| Task prompt |
Write down, unchanged, the entries from the first line through the line holding "exact h1.gapFound ..". Include no other line.

START Supplied entries

/-- What a kind of carriage applies keeps the queue and soundness. -/
def Applies.kept (f : Applies) : Prop := ∀ t l i src c s s', f t l i src c s = some s' → Keeps s s'

theorem Keeps.takeCar {z s : State} (h : Keeps z s) {f : Applies} (hf : f.kept) (t l i : Nat) (src : BlockAddr) (c : Car) :
    Keeps z (Sys2Proof.Machine.takeCar f t l i src c s) := by
  unfold Sys2Proof.Machine.takeCar
  dsimp only
  split
  · exact h.outsideWindow ..
  · split
    · exact h
    · rename_i s' e
      have : Keeps z s' := by
        split at e
        · cases m : Sys2Proof.Machine.takeMirrorWrite t c (c.payload.take (contentBytes c)) s with
          | none => rw [m] at e; exact h.trans (hf _ _ _ _ _ _ _ e)
          | some y => rw [m] at e; cases e; exact h.takeMirrorWrite _ _ _ m
        · exact h.trans (hf _ _ _ _ _ _ _ e)
      exact this.accepted ..

theorem Keeps.sequenced {z s : State} (h : Keeps z s) {f : Applies} (hf : f.kept) (t l i : Nat) (src : BlockAddr)
    (c : Car) : Keeps z (Sys2Proof.Machine.sequenced f t l i src c s) := by
  unfold Sys2Proof.Machine.sequenced
  split
  · exact h.staleEpoch ..
  · extract_lets s1
    have h1 : Keeps z s1 := h.takeTimes ..
    repeat' split
    · exact h1
    · exact h1.takeCar hf ..
    · exact h1.sendAck ..
    · exact h1.gapFound ..

theorem Keeps.deliver {z s : State} (h : Keeps z s) {f : Applies} (hf : f.kept) (port : Nat) (bs : List Byte) :
    Keeps z (Sys2Proof.Machine.deliver f port bs s) := by
  unfold Sys2Proof.Machine.deliver
  extract_lets c t
  split
  · exact h.unmatched ..
  · extract_lets s1 ln lent
    have h1 : Keeps z s1 := h.checkLine ..
    split
    · exact h1.sequenced hf ..
    · exact h1.sequenced hf ..
    · exact Keeps.ite h1 (h1.staleEpoch ..)
    · exact Keeps.ite h1 (h1.staleEpoch ..)
    · exact h1.portGauge ..
    · exact h1.portGauge ..

theorem Keeps.takeDelta {z s : State} (h : Keeps z s) (t b : Nat) (x : Nat × QBlk × List F32) :
    Keeps z (Sys2Proof.Machine.takeDelta t b s x) := by
  unfold Sys2Proof.Machine.takeDelta
  refine Keeps.applyDelta ?_ _ _ _ _ _
  unfold deltaScale
  split
  · exact h.scaleRecord _
  · exact h

theorem Keeps.terminate {z s : State} (h : Keeps z s) {f : Applies} (hf : f.kept) (port : Nat) (g : List Byte) :
    Keeps z (Sys2Proof.Machine.terminate f port g s) := by
  unfold Sys2Proof.Machine.terminate
  exact Keeps.ite (h.bufferFrame _ _) (h.deliver hf _ _)

/-! ### LineEvents -/

theorem Keeps.onLine {z s : State} (h : Keeps z s) (f : List Byte) {k : Nat → Nat → Nat → State → State}
    (hk : ∀ t l i s, Keeps s (k t l i s)) : Keeps z (Sys2Proof.Machine.onLine f k s) := by
  unfold Sys2Proof.Machine.onLine
  split
  · exact h
  · exact (h.checkLine _ _).trans (hk _ _ _ _)

theorem Keeps.acknowledge {z s : State} (h : Keeps z s) (t l i : Nat) (before : BitVec 32) (f : List Byte) :
    Keeps z (Sys2Proof.Machine.acknowledge t l i before f s) := by
  unfold Sys2Proof.Machine.acknowledge
  extract_lets r s1
  have hr : Keeps z r.1 := h.ackBefore ..
  have h1 : Keeps z s1 := Keeps.ite (hr.sampleRtt ..) hr
  exact (((h1.completeOps ..).fenceDone ..).settleResync ..).enterLine ..

theorem Keeps.nakGap {z s : State} (h : Keeps z s) (t l i : Nat) (f : List Byte) :
    Keeps z (Sys2Proof.Machine.nakGap t l i f s) := by
  unfold Sys2Proof.Machine.nakGap
  simp (maxDischargeDepth := 40) only [h, Keeps.ite, Keeps.acknowledge, Keeps.goBackFrom, Keeps.modPeer]

theorem Keeps.answerKnock {z s : State} (h : Keeps z s) (port t l : Nat) (f : List Byte) (epoch : BitVec 16) (st : Status) (retry : Nat) :
    Keeps z (Sys2Proof.Machine.answerKnock port t l f epoch st retry s) := by
  unfold Sys2Proof.Machine.answerKnock
  simp (maxDischargeDepth := 40) only [h, Keeps.ite, Keeps.modPort, Keeps.sendAnswer]

theorem Keeps.refuseKnock {z s : State} (h : Keeps z s) (port t l : Nat) (f : List Byte) :
    Keeps z (Sys2Proof.Machine.refuseKnock port t l f s) := by
  unfold Sys2Proof.Machine.refuseKnock
  simp (maxDischargeDepth := 40) only [h, Keeps.answerKnock, Keeps.modHouse]
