theorem Steady.refillQueue {z s : State} (h : Steady but z s) (t : Nat) :
    Steady but z (Sys2Proof.Machine.refillQueue t s) := by
  unfold Sys2Proof.Machine.refillQueue
  simp (maxDischargeDepth := 40) only [h, implies_true, Steady.modHouse,
      Steady.modTroupe]

theorem Steady.runReset {z s : State} (h : Steady but z s) (t : Nat) :
    Steady but z (Sys2Proof.Machine.runReset t s) := by
  unfold Sys2Proof.Machine.runReset
  simp (maxDischargeDepth := 40) only [h, Steady.refl, Steady.ite, implies_true, Steady.completeDeferred,
      Steady.curtain, Steady.dropLines, Steady.foldl, Steady.freeWindow, Steady.ledgerStore, Steady.modTroupe,
      Steady.refillQueue, Steady.retireDue, Steady.updateCut, plan_clearTroupe]

theorem Steady.deleteTroupe {z s : State} (h : Steady but z s) (t : Nat) :
    Steady but z (Sys2Proof.Machine.deleteTroupe t s) := by
  unfold Sys2Proof.Machine.deleteTroupe
  extract_lets s1
  have h1 : Steady but z s1 := Steady.foldl (fun s e => (Steady.refl s).freeWindow _ _) _ h
  refine h1.trans ⟨rfl, rfl, rfl, fun _ => rfl, fun u tr _ g => ?_⟩
  have g : tabGet (tabDel s1.troupes t) u = some tr := g
  rw [tabGet_tabDel] at g
  split at g
  · cases g
  · exact ⟨tr, g, rfl⟩

theorem Steady.finishReset {z s : State} (h : Steady but z s) (t : Nat) :
    Steady but z (Sys2Proof.Machine.finishReset t s) := by
  unfold Sys2Proof.Machine.finishReset
  simp (maxDischargeDepth := 40) only [h, Steady.ite, implies_true, Steady.completeDeferred, Steady.deleteTroupe,
    Steady.enterIntermission, Steady.modTroupe]

theorem Steady.resetRun {z s : State} (h : Steady but z s) (t : Nat) :
    Steady but z (Sys2Proof.Machine.resetRun t s) := by
  unfold Sys2Proof.Machine.resetRun
  simp (maxDischargeDepth := 40) only [h, Steady.ite, Steady.runReset]

theorem Steady.resetStep {z s : State} (h : Steady but z s) (t : Nat) :
    Steady but z (Sys2Proof.Machine.resetStep t s) := by
  unfold Sys2Proof.Machine.resetStep
  simp (maxDischargeDepth := 40) only [h, Steady.ite, Steady.finishReset,
      Steady.resetRun, Steady.retireDue]

theorem Steady.beginTroupeReset {z s : State} (h : Steady but z s) (t : Nat) :
    Steady but z (Sys2Proof.Machine.beginTroupeReset t s) := by
  unfold Sys2Proof.Machine.beginTroupeReset
  simp (maxDischargeDepth := 40) only [h, implies_true, Steady.modTroupe, Steady.resetRun]

/-! ### Commit -/

theorem plan_flipVersion (tr : Troupe) : (flipVersion tr).plan = tr.plan := by
  first
    | rfl
    | unfold flipVersion; (repeat' split) <;> simp []

theorem plan_flipBank (n : Nat) (tr : Troupe) : (flipBank n tr).plan = tr.plan := by
  first
    | rfl
    | unfold flipBank; (repeat' split) <;> simp []

theorem plan_currentHistograms (tr : Troupe) : (currentHistograms tr).plan = tr.plan := by
  first
    | rfl
    | unfold currentHistograms; (repeat' split) <;> simp []

theorem plan_commitScale (tr : Troupe) (g : Graph) (e : Nat × Nat × Nat × Bool) : (commitScale tr g e).plan = tr.plan := by
  unfold commitScale
  extract_lets et sc falls clean back tr1
  have k : tr1.plan = tr.plan := plan_modScale ..
  split
  · exact plan_modScale ..
  · split
    · exact (plan_setFallback ..).trans k
    · exact k

theorem plan_commitScales (tr : Troupe) : (commitScales tr).plan = tr.plan := by
  unfold commitScales
  refine plan_foldl (fun acc ge => ?_) _ _
  split
  · rfl
  · exact plan_foldl (by intros; rfl) _ _

theorem Steady.applyOwn {z s : State} (h : Steady but z s) (t : Nat) :
    Steady but z (Sys2Proof.Machine.applyOwn t s) := by
  unfold Sys2Proof.Machine.applyOwn
  simp (maxDischargeDepth := 40) only [h, Steady.refl, implies_true, Steady.foldl, Steady.applyDelta]

theorem Steady.commitStep {z s : State} (h : Steady but z s) (t n : Nat) :
    Steady but z (Sys2Proof.Machine.commitStep t n s) := by
  unfold Sys2Proof.Machine.commitStep
  extract_lets s1 delayed s2 s3 s4 s5 s6 s7 s8 s9
  have h1 : Steady but z s1 := (h.useVersion t).useBank t
  have h2 : Steady but z s2 := h1.modTroupe _ _ fun tr => rfl
  have h3 : Steady but z s3 := h2.modTroupe _ _ fun tr => by
    rw [plan_commitScales, plan_currentHistograms, plan_flipBank, plan_flipVersion]
  have h4 : Steady but z s4 := h3.modTroupe _ _ fun tr => rfl
  have h5 : Steady but z s5 := h4.commitSlots t n
  have h6 : Steady but z s6 := h5.modTroupe _ _ fun tr => rfl
  have h7 : Steady but z s7 := by
    simp only [s7]
    split
    · exact h6.mirrorCommit _ _ _
    · exact h6
  have h8 : Steady but z s8 := Steady.foldl (fun s e => (Steady.refl s).freeWindow _ _) _ h7
  have h9 : Steady but z s9 := h8.modTroupe _ _ fun tr => rfl
  exact ((h9.gauge _ _ _).applyOwn t).settleGather t

theorem plan_dropFrom (gone : OutFrame → Bool) (tr : Troupe) (k : Nat × Nat) : (dropFrom gone tr k).plan = tr.plan := by
  first
    | rfl
    | unfold dropFrom; (repeat' split) <;> simp []

theorem Steady.dropFrames {z s : State} (h : Steady but z s) (t : Nat) (gone : OutFrame → Bool) :
    Steady but z (Sys2Proof.Machine.dropFrames t gone s) :=
  h.modTroupe _ _ fun tr => plan_foldl (fun tr x => plan_dropFrom ..) _ _

theorem Steady.dropStep {z s : State} (h : Steady but z s) (t n : Nat) :
    Steady but z (Sys2Proof.Machine.dropStep t n s) := by
  unfold Sys2Proof.Machine.dropStep
  simp (maxDischargeDepth := 40) only [h, Steady.refl, implies_true, Steady.completeOps,
      Steady.dropFrames, Steady.enterAll, Steady.foldl]

theorem Steady.startFallback {z s : State} (h : Steady but z s) (t n b : Nat) :
    Steady but z (Sys2Proof.Machine.startFallback t n b s) := by
  unfold Sys2Proof.Machine.startFallback
  simp (maxDischargeDepth := 40) only [h, Steady.ite, implies_true, Steady.modTroupe, Steady.settleFallback]

theorem plan_pruneRounds (tr : Troupe) : (pruneRounds tr).plan = tr.plan := by
  first
    | rfl
    | unfold pruneRounds; (repeat' split) <;> simp []

theorem Steady.releaseHeld {z s : State} (h : Steady but z s) (t n : Nat) :
    Steady but z (Sys2Proof.Machine.releaseHeld t n s) := by
  unfold Sys2Proof.Machine.releaseHeld
  simp (maxDischargeDepth := 40) only [h, Steady.refl, implies_true, Steady.foldl,
      Steady.modTroupe, Steady.releaseChunks, Steady.releaseSlot]

theorem Steady.skipStep {z s : State} (h : Steady but z s) (t n : Nat) :
    Steady but z (Sys2Proof.Machine.skipStep t n s) := by
  unfold Sys2Proof.Machine.skipStep
  extract_lets s1 s2 s3 s4 s5 s6 s7 s8
  have h1 : Steady but z s1 := h.modTroupe _ _ fun tr => rfl
  have h4 : Steady but z s4 := ((h1.gauge _ _ _).dropStep _ _).releaseHeld _ _
  have h5 : Steady but z s5 := Steady.foldl (fun s e => (Steady.refl s).freeWindow _ _) _ h4
  have h6 : Steady but z s6 := by
    simp only [s6]
    split
    · exact h5.mirrorCommit _ _ _
    · exact h5
  have h7 : Steady but z s7 := h6.modTroupe _ _ fun tr => plan_pruneRounds tr
  have h8 : Steady but z s8 := Steady.foldl (fun s b => (Steady.refl s).startFallback _ _ _) _ h7
  exact h8.becomeUpdated _ _

theorem Steady.applyOutcome {z s : State} (h : Steady but z s) (t n : Nat) :
    Steady but z (Sys2Proof.Machine.applyOutcome t n s) := by
  unfold Sys2Proof.Machine.applyOutcome
  split
  · exact h
  · extract_lets s1
    have h1 : Steady but z s1 := Steady.ite (h.commitStep _ _) (h.skipStep _ _)
    exact Steady.resetStep (Steady.ite (h1.enterIntermission _) h1) _

theorem Steady.ensureStep {z s : State} (h : Steady but z s) (t n : Nat) :
    Steady but z (Sys2Proof.Machine.ensureStep t n s) := by
  unfold Sys2Proof.Machine.ensureStep
  simp (maxDischargeDepth := 40) only [h, Steady.ite, implies_true, Steady.modTroupe]

theorem Steady.callFirst {z s : State} (h : Steady but z s) (t n : Nat) :
    Steady but z (Sys2Proof.Machine.callFirst t n s) := by
  unfold Sys2Proof.Machine.callFirst
  simp (maxDischargeDepth := 40) only [h, Steady.ite, implies_true, Steady.ledgerStore,
      Steady.modTroupe, plan_modStep]

theorem Steady.decideStep {z s : State} (h : Steady but z s) (t n : Nat) (outcome : Bool) (commitTick : Nat)
    (start : Option (Nat × Nat)) :
    Steady but z (Sys2Proof.Machine.decideStep t n outcome commitTick start s) := by
  unfold Sys2Proof.Machine.decideStep
  extract_lets s1 s2
  have h1 : Steady but z s1 := (h.ensureStep t n).callFirst t n
  have h2 : Steady but z s2 := h1.modTroupe _ _ (by intro; rfl)
  exact h2.resetStep t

END Supplied entries

| Response |
/-- What a kind of carriage applies keeps the queue and soundness. -/
def Applies.kept (f : Applies) : Prop := ∀ t l i src c s s', f t l i src c s = some s' → Keeps s s'

theorem Keeps.takeCar {z s : State} (h : Keeps z s) {f : Applies} (hf : f.kept) (t l i : Nat) (src : BlockAddr) (c : Car) :
    Keeps z (Sys2Proof.Machine.takeCar f t l i src c s) := by
  unfold Sys2Proof.Machine.takeCar
  dsimp only
  split
  · exact h.outsideWindow ..
  · split
    · exact h
    · rename_i s' e
      have : Keeps z s' := by
        split at e
        · cases m : Sys2Proof.Machine.takeMirrorWrite t c (c.payload.take (contentBytes c)) s with
          | none => rw [m] at e; exact h.trans (hf _ _ _ _ _ _ _ e)
          | some y => rw [m] at e; cases e; exact h.takeMirrorWrite _ _ _ m
        · exact h.trans (hf _ _ _ _ _ _ _ e)
      exact this.accepted ..

theorem Keeps.sequenced {z s : State} (h : Keeps z s) {f : Applies} (hf : f.kept) (t l i : Nat) (src : BlockAddr)
    (c : Car) : Keeps z (Sys2Proof.Machine.sequenced f t l i src c s) := by
  unfold Sys2Proof.Machine.sequenced
  split
  · exact h.staleEpoch ..
  · extract_lets s1
    have h1 : Keeps z s1 := h.takeTimes ..
    repeat' split
    · exact h1
    · exact h1.takeCar hf ..
    · exact h1.sendAck ..
    · exact h1.gapFound ..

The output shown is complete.